→ **Instructions to follow**
A verbatim reprint of the records below is what this exercise asks for.

BEGIN Task input

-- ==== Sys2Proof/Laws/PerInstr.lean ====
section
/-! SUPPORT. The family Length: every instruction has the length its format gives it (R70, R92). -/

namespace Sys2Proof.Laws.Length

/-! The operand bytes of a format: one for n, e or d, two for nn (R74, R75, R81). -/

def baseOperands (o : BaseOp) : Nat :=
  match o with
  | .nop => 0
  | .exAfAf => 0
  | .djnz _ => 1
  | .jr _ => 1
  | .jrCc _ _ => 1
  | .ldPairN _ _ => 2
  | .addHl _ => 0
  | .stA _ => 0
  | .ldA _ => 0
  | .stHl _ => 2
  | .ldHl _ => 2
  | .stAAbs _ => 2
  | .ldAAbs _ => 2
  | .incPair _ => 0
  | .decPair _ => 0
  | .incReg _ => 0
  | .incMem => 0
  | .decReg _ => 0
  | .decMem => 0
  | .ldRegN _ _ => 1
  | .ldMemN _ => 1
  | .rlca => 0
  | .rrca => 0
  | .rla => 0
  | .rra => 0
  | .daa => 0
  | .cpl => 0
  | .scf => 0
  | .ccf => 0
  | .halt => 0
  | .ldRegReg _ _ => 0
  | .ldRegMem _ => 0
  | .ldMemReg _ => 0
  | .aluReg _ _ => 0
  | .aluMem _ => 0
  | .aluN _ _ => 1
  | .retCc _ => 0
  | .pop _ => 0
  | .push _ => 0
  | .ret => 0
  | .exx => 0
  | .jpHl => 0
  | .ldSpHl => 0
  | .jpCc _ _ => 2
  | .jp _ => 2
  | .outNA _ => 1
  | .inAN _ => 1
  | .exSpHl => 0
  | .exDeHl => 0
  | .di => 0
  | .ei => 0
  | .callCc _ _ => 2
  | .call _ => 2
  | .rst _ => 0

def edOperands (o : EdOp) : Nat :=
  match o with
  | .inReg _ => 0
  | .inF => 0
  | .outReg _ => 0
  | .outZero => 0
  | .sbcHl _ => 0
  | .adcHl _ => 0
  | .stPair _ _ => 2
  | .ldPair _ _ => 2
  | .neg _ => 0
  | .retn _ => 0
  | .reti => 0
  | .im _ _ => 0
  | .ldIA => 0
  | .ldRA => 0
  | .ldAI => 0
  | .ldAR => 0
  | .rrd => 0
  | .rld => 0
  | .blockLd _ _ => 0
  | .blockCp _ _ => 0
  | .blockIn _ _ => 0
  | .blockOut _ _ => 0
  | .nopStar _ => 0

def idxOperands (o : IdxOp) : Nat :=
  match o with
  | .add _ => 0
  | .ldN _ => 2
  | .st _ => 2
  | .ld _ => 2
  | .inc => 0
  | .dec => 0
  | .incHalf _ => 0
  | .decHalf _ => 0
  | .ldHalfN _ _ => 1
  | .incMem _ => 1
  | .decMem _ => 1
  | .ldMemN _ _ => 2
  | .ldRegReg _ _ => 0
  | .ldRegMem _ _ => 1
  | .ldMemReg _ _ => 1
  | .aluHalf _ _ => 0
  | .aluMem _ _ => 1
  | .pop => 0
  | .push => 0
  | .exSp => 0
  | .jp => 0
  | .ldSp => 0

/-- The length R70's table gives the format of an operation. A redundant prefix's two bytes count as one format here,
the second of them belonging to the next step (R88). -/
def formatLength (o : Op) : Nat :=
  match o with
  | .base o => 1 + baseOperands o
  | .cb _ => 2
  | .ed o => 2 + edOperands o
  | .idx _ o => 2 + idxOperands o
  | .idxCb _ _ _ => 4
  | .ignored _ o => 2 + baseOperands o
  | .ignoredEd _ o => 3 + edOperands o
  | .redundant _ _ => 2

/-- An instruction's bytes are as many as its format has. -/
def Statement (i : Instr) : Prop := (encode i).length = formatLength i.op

END Task input

→ **Result of the task**
-- ==== Sys2Proof/Laws/PerInstr.lean ====
section
/-! SUPPORT. The family Length: every instruction has the length its format gives it (R70, R92). -/

namespace Sys2Proof.Laws.Length

/-! The operand bytes of a format: one for n, e or d, two for nn (R74, R75, R81). -/

def baseOperands (o : BaseOp) : Nat :=
  match o with
  | .nop => 0
  | .exAfAf => 0
  | .djnz _ => 1
  | .jr _ => 1
  | .jrCc _ _ => 1
  | .ldPairN _ _ => 2
  | .addHl _ => 0
  | .stA _ => 0
  | .ldA _ => 0
  | .stHl _ => 2
  | .ldHl _ => 2
  | .stAAbs _ => 2
  | .ldAAbs _ => 2
  | .incPair _ => 0
  | .decPair _ => 0
  | .incReg _ => 0
  | .incMem => 0
  | .decReg _ => 0
  | .decMem => 0
  | .ldRegN _ _ => 1
  | .ldMemN _ => 1
  | .rlca => 0
  | .rrca => 0
  | .rla => 0
  | .rra => 0
  | .daa => 0
  | .cpl => 0
  | .scf => 0
  | .ccf => 0
  | .halt => 0
  | .ldRegReg _ _ => 0
  | .ldRegMem _ => 0
  | .ldMemReg _ => 0
  | .aluReg _ _ => 0
  | .aluMem _ => 0
  | .aluN _ _ => 1
  | .retCc _ => 0
  | .pop _ => 0
  | .push _ => 0
  | .ret => 0
  | .exx => 0
  | .jpHl => 0
  | .ldSpHl => 0
  | .jpCc _ _ => 2
  | .jp _ => 2
  | .outNA _ => 1
  | .inAN _ => 1
  | .exSpHl => 0
  | .exDeHl => 0
  | .di => 0
  | .ei => 0
  | .callCc _ _ => 2
  | .call _ => 2
  | .rst _ => 0

def edOperands (o : EdOp) : Nat :=
  match o with
  | .inReg _ => 0
  | .inF => 0
  | .outReg _ => 0
  | .outZero => 0
  | .sbcHl _ => 0
  | .adcHl _ => 0
  | .stPair _ _ => 2
  | .ldPair _ _ => 2
  | .neg _ => 0
  | .retn _ => 0
  | .reti => 0
  | .im _ _ => 0
  | .ldIA => 0
  | .ldRA => 0
  | .ldAI => 0
  | .ldAR => 0
  | .rrd => 0
  | .rld => 0
  | .blockLd _ _ => 0
  | .blockCp _ _ => 0
  | .blockIn _ _ => 0
  | .blockOut _ _ => 0
  | .nopStar _ => 0

def idxOperands (o : IdxOp) : Nat :=
  match o with
  | .add _ => 0
  | .ldN _ => 2
  | .st _ => 2
  | .ld _ => 2
  | .inc => 0
  | .dec => 0
  | .incHalf _ => 0
  | .decHalf _ => 0
  | .ldHalfN _ _ => 1
  | .incMem _ => 1
  | .decMem _ => 1
  | .ldMemN _ _ => 2
  | .ldRegReg _ _ => 0
  | .ldRegMem _ _ => 1
  | .ldMemReg _ _ => 1
  | .aluHalf _ _ => 0
  | .aluMem _ _ => 1
  | .pop => 0
  | .push => 0
  | .exSp => 0
  | .jp => 0
  | .ldSp => 0

/-- The length R70's table gives the format of an operation. A redundant prefix's two bytes count as one format here,
the second of them belonging to the next step (R88). -/
def formatLength (o : Op) : Nat :=
  match o with
  | .base o => 1 + baseOperands o
  | .cb _ => 2
  | .ed o => 2 + edOperands o
  | .idx _ o => 2 + idxOperands o
  | .idxCb _ _ _ => 4
  | .ignored _ o => 2 + baseOperands o
  | .ignoredEd _ o => 3 + edOperands o
  | .redundant _ _ => 2

/-- An instruction's bytes are as many as its format has. -/
def Statement (i : Instr) : Prop := (encode i).length = formatLength i.op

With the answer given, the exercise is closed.